Figure 27: Last Screen During the Installation of Simple Build Tool
With this, all prerequisites for the rest of the book, including how to install Spark, are covered. The installation and configuration process is almost the same on both Windows and Linux from now on.
You can download Spark at https://spark.apache.org/downloads.html. At the moment, the latest version is 1.4.1. Pick this one when choosing a Spark release on the download page. If you plan to run Spark on existing Hadoop infrastructure, choose your Hadoop version under the package type selection. If you don’t intend to use Hadoop, simply select “pre-built for Hadoop 2.6 and later.” Hadoop version in download type doesn’t really matter for this book.
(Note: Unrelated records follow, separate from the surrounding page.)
-- ==== Sys2Proof/Machine/Objects.lean ====
section
/-! DEFINITION. The object dictionary's tables, line by line as the spec's object tables give them (chapter 2 Table
2.1 and each chapter's own object tables), with the lookup of a line by index and sub-index (R30). -/

namespace Sys2Proof.Machine

/-- The objects of Table 2.10 (R61). -/
def objs10Part0 : List Obj :=
  [
⟨0x1000, 1, 1, 0x0, 1, 1, .u32, .const, 0, .any⟩,  -- Device type
   ⟨0x1001, 1, 1, 0x0, 1, 1, .u8, .ro, 0, .any⟩,  -- Error register
   ⟨0x1003, 1, 1, 0x0, 1, 1, .u8, .rw, 0, (.oneOf [0])⟩,  -- Number of errors
   ⟨0x1003, 1, 1, 0x1, 16, 1, .u32, .ro, 0, .any⟩,  -- Error entry
   ⟨0x1005, 1, 1, 0x0, 1, 1, .u32, .rw, 128, .any⟩,  -- COB-ID SYNC
   ⟨0x1008, 1, 1, 0x0, 1, 1, (.vstr 16), .const, 0, .any⟩,  -- Manufacturer device name
   ⟨0x1009, 1, 1, 0x0, 1, 1, (.vstr 16), .const, 0, .any⟩,  -- Manufacturer hardware version
   ⟨0x100A, 1, 1, 0x0, 1, 1, (.vstr 16), .const, 0, .any⟩,  -- Manufacturer software version
   ⟨0x1010, 1, 1, 0x0, 1, 1, .u8, .const, 4, .any⟩,  -- Highest sub-index
   ⟨0x1010, 1, 1, 0x1, 4, 1, .u32, .rw, 1, .any⟩,  -- Store parameters
   ⟨0x1011, 1, 1, 0x0, 1, 1, .u8, .const, 4, .any⟩,  -- Highest sub-index
   ⟨0x1011, 1, 1, 0x1, 4, 1, .u32, .rw, 1, .any⟩,  -- Restore default parameters
   ⟨0x1014, 1, 1, 0x0, 1, 1, .u32, .rw, 255, .any⟩,  -- COB-ID EMCY
   ⟨0x1015, 1, 1, 0x0, 1, 1, .u16, .rw, 0, (.rng (0) (65535))⟩,  -- Inhibit time EMCY
   ⟨0x1016, 1, 1, 0x1, 4, 1, .u32, .rw, 0, .any⟩,  -- Consumer heartbeat time
   ⟨0x1017, 1, 1, 0x0, 1, 1, .u16, .rw, 100, (.zeroOr 10 65535)⟩,  -- Producer heartbeat time
   ⟨0x1018, 1, 1, 0x1, 1, 1, .u32, .const, 0x474C58, .any⟩,  -- Vendor-ID
   ⟨0x1018, 1, 1, 0x2, 1, 1, .u32, .const, 0, .any⟩,  -- Product code
   ⟨0x1018, 1, 1, 0x3, 1, 1, .u32, .const, 0, .any⟩,  -- Revision number
   ⟨0x1018, 1, 1, 0x4, 1, 1, .u32, .const, 0, .any⟩,  -- Serial number
   ⟨0x1029, 1, 1, 0x1, 1, 1, .u8, .rw, 1, (.oneOf [0, 1, 2])⟩,  -- Communication error behaviour
   ⟨0x1016, 1, 1, 0x0, 1, 1, .u8, .const, 4, .any⟩,  -- highest
   ⟨0x1018, 1, 1, 0x0, 1, 1, .u8, .const, 4, .any⟩,  -- highest
   ⟨0x1029, 1, 1, 0x0, 1, 1, .u8, .const, 1, .any⟩,  -- highest
   ⟨0x1200, 1, 1, 0x1, 1, 1, .u32, .ro, 0x67F, .any⟩,  -- SDO server COB-IDs
   ⟨0x1200, 1, 1, 0x2, 1, 1, .u32, .ro, 0x5FF, .any⟩,  -- SDO server COB-IDs
   ⟨0x1200, 1, 1, 0x0, 1, 1, .u8, .const, 2, .any⟩,  -- highest
   ⟨0x1400, 1, 1, 0x1, 1, 1, .u32, .rw, 0x8000027F, .any⟩,  -- RPDO COB-ID
   ⟨0x1401, 1, 1, 0x1, 1, 1, .u32, .rw, 0x8000037F, .any⟩,  -- RPDO COB-ID
   ⟨0x1402, 1, 1, 0x1, 1, 1, .u32, .rw, 0x8000047F, .any⟩,  -- RPDO COB-ID
   ⟨0x1403, 1, 1, 0x1, 1, 1, .u32, .rw, 0x8000057F, .any⟩,  -- RPDO COB-ID
   ⟨0x1404, 4, 1, 0x1, 1, 1, .u32, .rw, 0x80000000, .any⟩,  -- RPDO COB-ID
   ⟨0x1400, 8, 1, 0x2, 1, 1, .u8, .rw, 255, (.rng2 0 240 254 255)⟩,  -- RPDO transmission type
   ⟨0x1400, 8, 1, 0x0, 1, 1, .u8, .const, 2, .any⟩,  -- highest
   ⟨0x1600, 8, 1, 0x0, 1, 1, .u8, .rw, 0, (.rng 0 16)⟩,  -- RPDO mapping count
   ⟨0x1600, 8, 1, 0x1, 16, 1, .u32, .rw, 0, .any⟩,  -- RPDO mapping entry
   ⟨0x1800, 1, 1, 0x1, 1, 1, .u32, .rw, 0x800001FF, .any⟩,  -- TPDO COB-ID
   ⟨0x1801, 1, 1, 0x1, 1, 1, .u32, .rw, 0x800002FF, .any⟩,  -- TPDO COB-ID
   ⟨0x1802, 1, 1, 0x1, 1, 1, .u32, .rw, 0x800003FF, .any⟩,  -- TPDO COB-ID
   ⟨0x1803, 1, 1, 0x1, 1, 1, .u32, .rw, 0x800004FF, .any⟩]  -- TPDO COB-ID

/-- The objects of Table 2.10 (R61). -/
def objs10Part1 : List Obj :=
  [
⟨0x1804, 4, 1, 0x1, 1, 1, .u32, .rw, 0x80000000, .any⟩,  -- TPDO COB-ID
   ⟨0x1800, 8, 1, 0x2, 1, 1, .u8, .rw, 254, (.rng2 0 240 254 255)⟩,  -- TPDO transmission type
   ⟨0x1800, 8, 1, 0x3, 1, 1, .u16, .rw, 0, (.rng (0) (65535))⟩,  -- TPDO inhibit time
   ⟨0x1800, 8, 1, 0x5, 1, 1, .u16, .rw, 0, (.zeroOr 1 65535)⟩,  -- TPDO event timer
   ⟨0x1800, 8, 1, 0x0, 1, 1, .u8, .const, 5, .any⟩,  -- highest
   ⟨0x1A00, 8, 1, 0x0, 1, 1, .u8, .rw, 0, (.rng 0 16)⟩,  -- TPDO mapping count
   ⟨0x1A00, 8, 1, 0x1, 16, 1, .u32, .rw, 0, .any⟩]  -- TPDO mapping entry

/-- Table 2.10 (R61). -/
def objs10 : List Obj :=
  objs10Part0 ++ objs10Part1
The next element on page will be a download link; some users may be surprised that there is no download button. Download the archive to a directory of your choosing. In my case, the download link is http://www.apache.org/dyn/closer.cgi/spark/spark-1.4.1/spark-1.4.1-bin-hadoop2.6.tgz, but this may vary depending on whether there is a newer version of Spark or Hadoop when you start the download. You might have noticed the archive is in “tar” format. Users of Linux computers will have no special trouble unpacking the downloaded file, but on Windows you will need to install a utility like 7-Zip or any other archiving software that has tar support. Note that the extraction process will have multiple steps because there are archives within archives. When extracting the output files, always output them to a folder with a simple name. I ended up with something like “C:\spark\spark\spark\spark-1.4.1-bin-hadoop2” on Windows, but then I simply copied the contents of the final folder to “C:\spark-1.4.1” to make later interactions with Spark easier. On Linux, I copied and extracted Spark to the folder “/root/spark-1.4.1-bin-hadoop2.6;” it really depends on your preferences.
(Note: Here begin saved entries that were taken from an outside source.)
-- ==== Sys2Proof/Machine/Security.lean ====
section
/-! DEFINITION. The security block's shared operations (chapter 17): what the life-cycle states permit, the authorisation
object, the measurement log, the checks of a firmware image, and what a start-up does to them. -/

namespace Sys2Proof.Machine

def State.modSec (s : State) (f : Security → Security) : State := { s with sec := f s.sec }

/-! ### Life cycle (R418, R419) -/

def lcBlank : Nat := 0
def lcVendorTest : Nat := 1
def lcProvisioned : Nat := 2
def lcField : Nat := 3
def lcReturn : Nat := 4
def lcScrapped : Nat := 5

def State.lc (s : State) : Nat := s.reg (key 0x5000 1)
/-- LC_FLAGS holds these bits; the first three outlast a reset. -/
def State.secFlag (s : State) (b : Nat) : Bool := bitOf (s.reg (key 0x5000 2)) b
def State.setSecFlag (s : State) (b : Nat) (v : Bool) : State := s.setRegBit (key 0x5000 2) b v
def State.identityValid (s : State) : Bool := s.secFlag 1
def State.keyFused (s : State) : Bool := s.secFlag 2
/-- Identity, quotes and authorisation under the customer key: PROVISIONED, FIELD and RETURN. -/
def State.lcOwned (s : State) : Bool := lcProvisioned ≤ s.lc && s.lc ≤ lcReturn

/-- The debug objects are refused outside BLANK, VENDOR_TEST and RETURN (R435). -/
def State.debugBarred (s : State) : Bool := s.lc == lcProvisioned || s.lc == lcField || s.lc == lcScrapped

/-! ### Authorisation (R433) -/

def State.authState (s : State) : Nat := s.reg (key 0x5020 4)

/-- Whether the authorisation serves an action other than a transition request. -/
def State.authorised (s : State) : Bool := s.authState == 1 || (s.authState == 2 && s.lc == lcReturn)

/-- A new CHALLENGE is drawn. -/
def State.drawChallenge (s : State) : State :=
  let (n, s) := s.fresh
  s.modSec fun g => { g with challenge := n }

def State.drawDebugChallenge (s : State) : State :=
  let (n, s) := s.fresh
  s.modSec fun g => { g with debugChallenge := n }

/-- The authorisation object closes, with a new CHALLENGE. -/
def State.authClose (s : State) : State :=
  (((s.setReg (key 0x5020 4) 0).setSecFlag 4 false).modSec fun g => { g with openUntil := none }).drawChallenge

/-- The path of a door in record 0x0204 (Table 18.3) and in record 0x0C02. -/
def doorPath : Door → Nat
  | .sdo b _ => b
  | .pdo b _ => b
  | .nvme _ _ => 3
  | _ => 2

/-- An action taken under the authorisation posts its record. -/
def State.authAction (s : State) (d : Door) (idx sub : Nat) : State :=
  s.note 0x0204 0 (leBytes 1 (doorPath d) ++ leBytes 2 idx ++ leBytes 1 sub)

/-! ### Measurements (R430) -/

def hashBytes (h : BitVec 512) : List Byte := leBytes 64 h.toNat

/-- The 80 bytes of a log entry. -/
def logEntry (i : Nat) (e : Nat × BitVec 512) : List Byte := leBytes 2 i ++ leBytes 2 e.1 ++ leBytes 12 0 ++ hashBytes e.2

/-- A new entry; a full log folds entries 8 to 63 first. -/
def State.measure (s : State) (kind : Nat) (d : BitVec 512) : State :=
  s.modSec fun g =>
    let l := if g.log.length < 64 then g.log else g.log.take 8 ++ [(15, g.aggregate)]
    { g with log := l ++ [(kind, d)], aggregate := Config.hash (hashBytes g.aggregate ++ logEntry l.length (kind, d)) }

/-- The log as bytes, in index order. -/
def Security.logBytes (g : Security) : List Byte :=
  ((List.range g.log.length).zip g.log).flatMap fun p => logEntry p.1 p.2

/-- KIND 6: the customer Lathe image's words. -/
def Store9.digest (t : Store9) : BitVec 512 :=
  match t.image with
  | none => 0
  | some m => Config.hash (m.words.flatMap (leBytes 4))

/-- KIND 7: FUSE_MAP, life-cycle state, ROLLBACK_COUNTER, root and customer key hashes, ATTEST_EPOCH. -/
def State.fuseDigest (s : State) : BitVec 512 :=
  Config.hash (leBytes 8 (s.reg (key 0x2000 8)) ++ leBytes 1 s.lc ++ leBytes 1 (s.reg (key 0x5000 3)) ++ hashBytes Config.rootHash
    ++ s.raw (key 0x5000 6) ++ leBytes 4 (s.reg (key 0x5000 4)))

/-- KIND 8: the persistent-parameter copy in use. -/
def Nor.digest (n : Nor) : BitVec 512 :=
  match n.stored with
  | some c => Config.copyDigest c.nums c.raws
  | none => Config.copyDigest [] []

/-- The section digests of the running image: KIND 2 to 5. -/
def State.measureImage (s : State) : State :=
  match s.sec.running with
  | none => s
  | some f => s.forEach ((List.range 4).zip f.digests) fun s p => s.measure (2 + p.1) p.2

/-- The log of a start-up (Table 17.5). -/
def State.rebuildLog (s : State) : State :=
  let s := s.modSec fun g => { g with log := [], aggregate := 0, quotes := 0, unlocked := false }
  let s := (s.measure 1 Config.romDigest).measureImage
  ((s.measure 6 s.stores.digest).measure 7 s.fuseDigest).measure 8 s.nor.digest

/-! ### Keys, statement (R426 to R428) -/

/-- The 32-byte seed of the identity key pair. -/
def State.idSeed (s : State) : List Byte := leBytes 32 (Config.idSeed s.part.serial).toNat

/-- The seed of the attestation key pair: SHAKE256 of the identity seed, "ATTEST" and ATTEST_EPOCH, truncated to 32 bytes. -/
def State.attestSeed (s : State) : List Byte :=
  (hashBytes (Config.hash (s.idSeed ++ [0x41, 0x54, 0x54, 0x45, 0x53, 0x54] ++ leBytes 4 (s.reg (key 0x5000 4))))).take 32

def State.idPublicKey (s : State) : BitVec 15616 := Config.publicKey s.idSeed
def State.attestKey (s : State) : BitVec 15616 := Config.publicKey s.attestSeed

/-- The statement message of R428. -/
def State.statement (s : State) : List Byte :=
  leBytes 4 0x4B41_5853 ++ leBytes 8 s.part.serial ++ leBytes 4 (s.reg (key 0x5000 4)) ++ leBytes 1952 s.attestKey.toNat

/-- The statement signature. -/
def State.statementSig (s : State) : BitVec 26472 := Config.sign s.idSeed s.statement s.sec.statement

/-- The identity at start-up (R427): the seed is unsealed and the statement signed, or the identity is unavailable. -/
def State.unseal (s : State) (ok : Bool) : State :=
  let ok := ok && s.lcOwned && !s.sec.seedGone
  if ok then
    let (n, s) := s.fresh
    (s.modSec fun g => { g with statement := n }).setSecFlag 1 true
  else
    let s := s.setSecFlag 1 false
    if s.lcOwned then s.post 0x0B03 8 [] (some ⟨0xFF40, false⟩) else s

/-! ### Certificate request and certificate (R429)

The rule names PKCS #10, DER and X.509; their encodings and the object identifiers are those of the standards (PRESUMED, log
entry 125). -/

/-- A DER element: tag, length, contents. -/
def der (tag : Nat) (c : List Byte) : List Byte :=
  let n := c.length
  leBytes 1 tag ++ (if n < 128 then leBytes 1 n else if n < 256 then leBytes 1 0x81 ++ leBytes 1 n
    else leBytes 1 0x82 ++ (leBytes 2 n).reverse) ++ c

/-- The algorithm identifier of ML-DSA-65, 2.16.840.1.101.3.4.3.18. -/
def derAlgorithm : List Byte := der 0x30 (der 6 [0x60, 0x86, 0x48, 0x01, 0x65, 0x03, 0x04, 0x03, 0x12])
def derBits (c : List Byte) : List Byte := der 3 (0 :: c)
def derKey (k : BitVec 15616) : List Byte := der 0x30 (derAlgorithm ++ derBits (leBytes 1952 k.toNat))

/-- A subject whose one attribute is its serial number (2.5.4.5), as a printable string. -/
def derSubject (serial : List Byte) : List Byte := der 0x30 (der 0x31 (der 0x30 (der 6 [0x55, 0x04, 0x05] ++ der 0x13 serial)))

/-- ID_CSR: version 0, SERIAL in decimal, the identity public key, no attributes, signed with the identity key. -/
def State.csr (s : State) : List Byte :=
  let digits := (Nat.toDigits 10 s.part.serial).map fun c => BitVec.ofNat 8 c.toNat
  let info := der 0x30 (der 2 [0] ++ derSubject digits ++ derKey s.idPublicKey ++ der 0xA0 [])
  der 0x30 (info ++ derAlgorithm ++ derBits (leBytes 3309 (Config.sign s.idSeed info s.sec.statement).toNat))

/-- The first element of a DER string: its tag, its contents and the rest. -/
def derFirst : List Byte → Option (Nat × List Byte × List Byte)
  | t :: l :: r =>
    let n := l.toNat
    let k := if n < 128 then 0 else n - 128
    let len := if n < 128 then n else leNat (r.take k).reverse
    let r := r.drop k
    if 3 < k ∨ r.length < len then none else some (t.toNat, r.take len, r.drop len)
  | _ => none

/-- Up to `n` elements that follow each other. -/
def derList : Nat → List Byte → List (Nat × List Byte)
  | 0, _ => []
  | n + 1, b => match derFirst b with | some (t, c, r) => (t, c) :: derList n r | none => []

/-- The subject public key of an X.509 certificate; none where it cannot be read. -/
def certKey (b : List Byte) : Option (BitVec 15616) :=
  match derList 1 b with
  | [(0x30, c)] =>
    match derList 1 c with
    | [(0x30, tbs)] =>
      let l := derList 8 tbs
      let l := if (l.map (·.1)).head? = some 0xA0 then l.drop 1 else l
      match l[5]? with
      | some (0x30, info) =>
        match derList 2 info with
        | [_, (3, 0 :: k)] => if k.length = 1952 then some (BitVec.ofNat 15616 (leNat k)) else none
        | _ => none
      | _ => none
    | _ => none
  | _ => none

/-! ### What a reset does (R433, R435, Table 17.8) -/

/-- At a device reset the authorisation closes, debug locks, the signer and the failure counts empty. -/
def State.secReset (s : State) : State :=
  let s := ((s.setSecFlag 3 false).modSec fun g => { g with signer := [], failures := 0, lockUntil := none }).authClose
  s.drawDebugChallenge

/-- At a wake the signer is empty; the rest stays. -/
def State.secWake (s : State) : State := s.modSec fun g => { g with signer := [] }

/-! ### Firmware images (R423, R424) -/

def bytesAt (b : List Byte) (off n : Nat) : List Byte := (b.drop off).take n
def allZero (b : List Byte) : Bool := b.all (· == 0)

/-- Section entry i: KIND, OFFSET, SIZE, DIGEST. -/
def sectionAt (b : List Byte) (i : Nat) : Nat × Nat × Nat × Nat :=
  let o := 64 + 80 * i
  (field b o 1, field b (o + 4) 4, field b (o + 8) 4, field b (o + 16) 64)

/-- Sections stand at rising offsets from 704 with no overlap, below the public key. -/
def sectionsInOrder (from_ top : Nat) : List (Nat × Nat × Nat × Nat) → Bool
  | [] => true
  | (_, off, size, _) :: r => decide (from_ ≤ off) && decide (off + size ≤ top) && sectionsInOrder (off + size) top r

/-- What the checks of R424 find in the bytes of an image (Table 17.4); bytes beyond LENGTH, which a download in whole words may
carry, are no part of it (DEDUCED, log entry 126). -/
def imageOf (b : List Byte) : FirmwareImage :=
  let len := field b 12 4
  let n := field b 9 1
  let secs := (List.range n).map (sectionAt b)
  let keyBytes := bytesAt b (len - 5261) 1952
  let pk := BitVec.ofNat 15616 (leNat keyBytes)
  let find := fun k => secs.find? fun e => e.1 == k
  let bytesOf := fun (k : Nat) => match find k with | some e => bytesAt b e.2.1 e.2.2.1 | none => []
  { wellFormed :=
      field b 0 4 == 0x3146_5853 && decide (5965 ≤ len) && decide (len ≤ b.length) && decide (len ≤ 25165824)
        && decide (4 ≤ n) && decide (n ≤ 8) && allZero (bytesAt b 10 2) && allZero (bytesAt b 16 48)
        && (List.range 8).all (fun i => let o := 64 + 80 * i
              if i < n then decide (1 ≤ field b o 1) && decide (field b o 1 ≤ 5) && allZero (bytesAt b (o + 1) 3) && allZero (bytesAt b (o + 12) 4)
              else allZero (bytesAt b o 80))
        && sectionsInOrder 704 (len - 5261) secs && [1, 2, 3, 4].all (fun k => (secs.filter fun e => e.1 == k).length == 1)
    keyOk := Config.hash keyBytes == Config.rootHash
    signed := Config.verifies pk (b.take (len - 3309)) (BitVec.ofNat 26472 (field b (len - 3309) 3309))
    sectionsOk := secs.all fun e => (Config.hash (bytesAt b e.2.1 e.2.2.1)).toNat == e.2.2.2
    release := field b 4 4
    security := field b 8 1
    vendor := Config.latheVersion (bytesOf 4) % 2 ^ 32
    abi := Config.latheAbi (bytesOf 4) % 2 ^ 16
    digests := [1, 2, 3, 4].map fun k => match find k with | some e => BitVec.ofNat 512 e.2.2.2 | none => 0 }

/-- The first check of R424 that an image fails; 0 when every one passes. -/
def State.imageCode (s : State) (f : FirmwareImage) : Nat :=
  if !f.wellFormed then 0x0F5E_0004
  else if !f.keyOk then 0x0F5E_0002
  else if !f.signed then 0x0F5E_0001
  else if f.security < s.reg (key 0x5000 3) then 0x0F5E_0003
  else if !f.sectionsOk then 0x0F5E_0002
  else 0

/-- The same for a bank as read: one that cannot be read fails before every check. -/
def State.bankCode (s : State) : BankRead → Nat
  | .unreadable => 0x0F5E_0008
  | .image f => s.imageCode f

/-- ROLLBACK_COUNTER rises to the SECURITY_VERSION of an image, in FIELD only (R425). -/
def State.raiseRollback (s : State) (f : FirmwareImage) : State :=
  if s.lc = lcField ∧ s.reg (key 0x5000 3) < f.security then
    let s := s.setReg (key 0x5000 3) f.security
    s.measure 7 s.fuseDigest
  else s

/-- An image runs; a customer image of another ABI is kept and not run (R238, R242). -/
def State.runImage (s : State) (f : FirmwareImage) : State :=
  let s := s.modSec fun g => { g with running := some f }
  match s.stores.image with
  | some m => if m.abi = f.abi then s else { s with stores := { s.stores with abiOk := false } }
  | none => s

end Sys2Proof.Machine
end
Tip: Extract Spark’s tgz archive to a folder with a path that has no spaces in it.
If you are running Linux, open your shell and navigate to the folder where you extracted Spark. If you are running Windows, open the Command Prompt and do the same thing. First we’ll run the Spark Shell.
Code Listing 9: Running Spark Shell from Command Prompt on Windows
C:\spark-1.4.1>bin\spark-shell |
Code Listing 10: Running Spark Shell from Shell on Linux
[root@localhost spark-1.4.1-bin-hadoop2.6]# ./bin/spark-shell |
The result will be a running Spark Shell on both platforms. If everything worked, you should see a read-eval-print loop scala interface:
Code Listing 11: Result of previous commands should be a running scala interpreter interface.
scala> |
I personally don’t like the amount of information that is printed when running Spark Shell with defaults. It’s really low-level info that has very little use. Although you just started the Spark Shell, it might be a good idea to leave it and change the logging level so that it doesn’t confuse you. To leave the REPL simply type exit() and hit the Enter key.
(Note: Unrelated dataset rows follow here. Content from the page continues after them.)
-- ==== Sys2Proof/Machine/Wiring.lean ====
section
/-! DEFINITION. Wiring faults (R479 to R484, Tables 20.1 to 20.4): connections, their status and codes, what a measurement
says, and which faults stop a head. -/

namespace Sys2Proof.Machine

/-! ### Connections (Tables 20.2 and 20.3) -/

/-- The status object of connection `n` at station `i` (head `h` for connections below 32). -/
def connKey (i h n : Nat) : Nat := if n < 32 then stKey i (0xE3 + h % 2) (1 + n) else stKey i 0xE5 (1 + (n - 32))
/-- The connection code. -/
def connCode (i h n kind : Nat) : Nat := (if n < 32 then h else i) * 2 ^ 24 + n * 2 ^ 16 + kind

/-- A status that is a fault: not 0, absent or not tested. -/
def isFaultKind (k : Nat) : Bool := k != 0 && k != 9 && k != 10
def State.connFault (s : State) (i h n : Nat) : Bool := isFaultKind (s.reg (connKey i h n))

/-- The connections that a part of the test measures: 0 the station's, 1 head U's, 2 head L's. -/
def State.partConns (s : State) (part : Nat) : List Nat :=
  if part = 0 then (List.range 23).map (32 + ·) |>.filter (· != 42)
  else (List.range 28).filter fun n =>
    !(decide (11 ≤ n) && decide (n ≤ 18) && decide (s.beams ≤ n - 11)) && !(decide (19 ≤ n) && decide (n ≤ 26) && decide (s.beams ≤ n - 19))

/-- Any winding or BEMF of a head's sled has a fault. -/
def State.sledFault (s : State) (h : Nat) : Bool :=
  (if h % 2 = 0 then [43, 44, 45] else [46, 47, 48]).any fun n => s.connFault (h / 2) h n

/-- Whether a fault of a kind stops a head or the station, rather than degrades (Table 20.4). -/
def wireStops (n kind : Nat) : Bool :=
  if n ≤ 2 then kind == 1 || kind == 4 || kind == 5
  else if n ≤ 10 ∨ n = 27 then true
  else if n ≤ 26 then false
  else !(n == 39 || n == 41 || n == 42 || n == 52 || n == 53)

/-- Whether a fault of the station's connections puts the station into FAULT by itself. -/
def stationStops (n : Nat) : Bool := (decide (32 ≤ n) && decide (n ≤ 38)) || n == 40 || (decide (49 ≤ n) && decide (n ≤ 51)) || n == 54

/-- A wiring fault keeps the head in HEAD_FAULT (R483). -/
def State.wiringHolds (s : State) (h : Nat) : Bool :=
  s.sledFault h || (List.range 28).any fun n =>
    s.connFault (h / 2) h n && wireStops n (s.reg (connKey (h / 2) h n))

/-- A WD lane of the head has a fault: the head writes nothing. -/
def State.wdFault (s : State) (h : Nat) : Bool := (List.range 8).any fun b => s.connFault (h / 2) h (19 + b)

/-- Both shock inputs of the station have a fault. -/
def State.shockOut (s : State) (i : Nat) : Bool := s.connFault i 0 52 && s.connFault i 0 53

/-! ### Judging (Table 20.1, R481) -/

def wireKey (i sub : Nat) : Nat := stKey i 0xE6 sub

/-- The bias test of a class A input (R495), in mV: open, short to ground, short to supply, or none. -/
def biasKind (src snk afe : Int) : Nat :=
  if 1100 < src ∧ snk < 100 then 1
  else if src < 20 ∧ snk < 20 then 2
  else if afe - 20 < src ∧ afe - 20 < snk then 3
  else 0

/-- Whether a measurement is one that a connection's step makes (Table 20.1). -/
def wireFits (n : Nat) : WireMeas → Bool
  | .coil _ _ => n ≤ 2
  | .limit _ _ _ => n == 3 || (19 ≤ n && n ≤ 26)
  | .dark _ _ _ _ => 4 ≤ n && n ≤ 9
  | .bias _ _ _ => n == 10 || (35 ≤ n && n ≤ 38) || n == 45 || n == 48 || (51 ≤ n && n ≤ 54)
  | .legs _ _ => 11 ≤ n && n ≤ 18
  | .link _ _ => n == 27
  | .phase _ => 32 ≤ n && n ≤ 34
  | .pad _ _ _ => n == 39 || n == 40
  | .hall _ => n == 41
  | .winding _ _ => n == 43 || n == 44 || n == 46 || n == 47 || n == 49 || n == 50

/-- The pairs of phases a phase belongs to, of UV, VW, WU. -/
def phasePairs (p : Nat) : List Nat := if p = 0 then [0, 2] else if p = 1 then [0, 1] else [1, 2]

/-- A spindle phase (S4): open where both its pairs carry no current, shorted where a pulse of one reached I_LIMIT in the short time. -/
def State.phaseJudge (s : State) (i p : Nat) (l : List (Nat × Nat)) : Nat × Nat :=
  let of_ := fun (j : Nat) => [l.getD (2 * j) (0, 0), l.getD (2 * j + 1) (0, 0)]
  let dead := fun (j : Nat) => (of_ j).all fun x => 20 * x.1 ≤ s.reg (stKey i 0x11 7)
  let short := fun (j : Nat) => (of_ j).any fun x => 0 < x.2 && x.2 ≤ s.reg (stKey i 0xE6 0x0A)
  let top := (((phasePairs p).flatMap of_).map (·.1)).foldl max 0 * 1000
  (if (phasePairs p).all dead then 1 else if (phasePairs p).any short then 4 else 0, top)

/-- HOLD_CURRENT of a winding's axis in mA: a sled's, or the clamp's. -/
def State.windingHold (s : State) (i n : Nat) : Nat :=
  if n ≤ 44 then s.reg (sledKey (2 * i) 5) else if n ≤ 47 then s.reg (sledKey (2 * i + 1) 5) else s.reg (stKey i 0x22 2)

/-- A coil's resistance in mΩ from its return pair (R497): I is ISx_N over 1 Ω, V is 10 ISx_P − ISx_N. -/
def coilR (p n : Int) : Nat := ((10 * p - n).natAbs * 1000) / n.natAbs

/-- The fault kind of a measurement of connection `n` and its measured value. -/
def State.wireJudge (s : State) (i n : Nat) (m : WireMeas) : Nat × Nat :=
  match m with
  | .pad hi lo v => (if !hi then 2 else if lo then 3 else 0, v)
  | .limit hi lo v => (if hi then 2 else if lo then 3 else 0, v)
  | .coil p c =>
    let cmd := s.reg (wireKey i 1) * 1000
    let r := coilR p c
    if c.natAbs * 100 < cmd * s.reg (wireKey i 2) then (1, c.natAbs)
    else if r < s.reg (wireKey i 3) then (4, r)
    else if c < 0 then (5, r)
    else if r < s.reg (wireKey i 4) ∨ s.reg (wireKey i 5) < r then (6, r)
    else (0, r)
  | .winding a r =>
    if a.natAbs < s.windingHold i n * 10 * s.reg (wireKey i 7) then (1, r) else if r < s.reg (wireKey i 8) then (4, r) else (0, r)
  | .bias a b c => (biasKind a b c, ofSigned 32 a)
  | .dark a b c d =>
    let k := biasKind a b c
    if k ≠ 0 then (k, ofSigned 32 a) else if s.reg (wireKey i 6) < d.natAbs then (7, ofSigned 32 d) else (0, ofSigned 32 d)
  | .legs p n => if 45 ≤ p ∨ 45 ≤ n then (1, max p n) else if p ≤ 5 ∨ n ≤ 5 then (2, min p n) else (0, p)
  | .hall c => (if hallValid c then 0 else 8, c)
  | .phase l => s.phaseJudge i (n - 32) l
  | .link up ok => (if up && ok then 0 else 11, 0)

/-- What a fault does beyond HEAD_FAULT and the station's FAULT (Table 20.4). -/
def State.wireEffect (s : State) (i h n kind : Nat) : State :=
  let bit := fun (b : Nat) => s.setRegBit (stKey i 0xE0 4) b true
  if n ≤ 2 then
    if kind = 5 then s.setRegBit (hdKey h 0x0F 2) n true
    else if kind = 6 then bit (h % 2) else s
  else if 11 ≤ n ∧ n ≤ 18 then s.setRegBit (chKey h 0 5) (n - 11) true
  else if 43 ≤ n ∧ n ≤ 45 then bit 3
  else if 46 ≤ n ∧ n ≤ 48 then bit 4
  else if n = 52 then bit 5
  else if n = 53 then bit 6
  else s

/-- A connection fault is reported: record 0x0E01 with EMCY 0xFF60 where it stops a head or the station, else 0x0E02. -/
def State.wireReport (s : State) (i h n kind v : Nat) : State :=
  let src := if n < 32 then 0x40 + h else 0x20 + i
  let pay := leBytes 4 (connCode i h n kind) ++ leBytes 4 v
  if wireStops n kind then s.post 0x0E01 src pay (some ⟨0xFF60, true⟩) else s.note 0x0E02 src pay

end Sys2Proof.Machine
end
Navigate to the conf subfolder and make a copy of the file log4j.properties.template. Rename it log4j.properties and open the file for editing. Change the line log4j.rootCategory from INFO to WARN as shown in following code listing:
Code Listing 12: More User Friendly Logging Setup
# Set everything to be logged to the console log4j.rootCategory=WARN, console log4j.appender.console=org.apache.log4j.ConsoleAppender log4j.appender.console.target=System.err log4j.appender.console.layout=org.apache.log4j.PatternLayout log4j.appender.console.layout.ConversionPattern=%d{yy/MM/dd HH:mm:ss} %p %c{1}: %m%n # Settings to quiet third-party logs that are too verbose log4j.logger.org.spark-project.jetty=WARN log4j.logger.org.spark-project.jetty.util.component.AbstractLifeCycle=ERROR log4j.logger.org.apache.spark.repl.SparkIMain$exprTyper=INFO log4j.logger.org.apache.spark.repl.SparkILoop$SparkILoopInterpreter=INFO |
After setting the log output level to Warning, change your current directory to one level up from the conf folder and start the Spark shell again. You should see a lot less output coming out from the shell before it gives you the scala REPL:

Figure 28: Spark Shell with Logging Level Set to Warn
This concludes the chapter. You now have a running Spark instance on your system. In the next chapter, we are going to go over how to start data processing tasks in Scala, Java, and Python.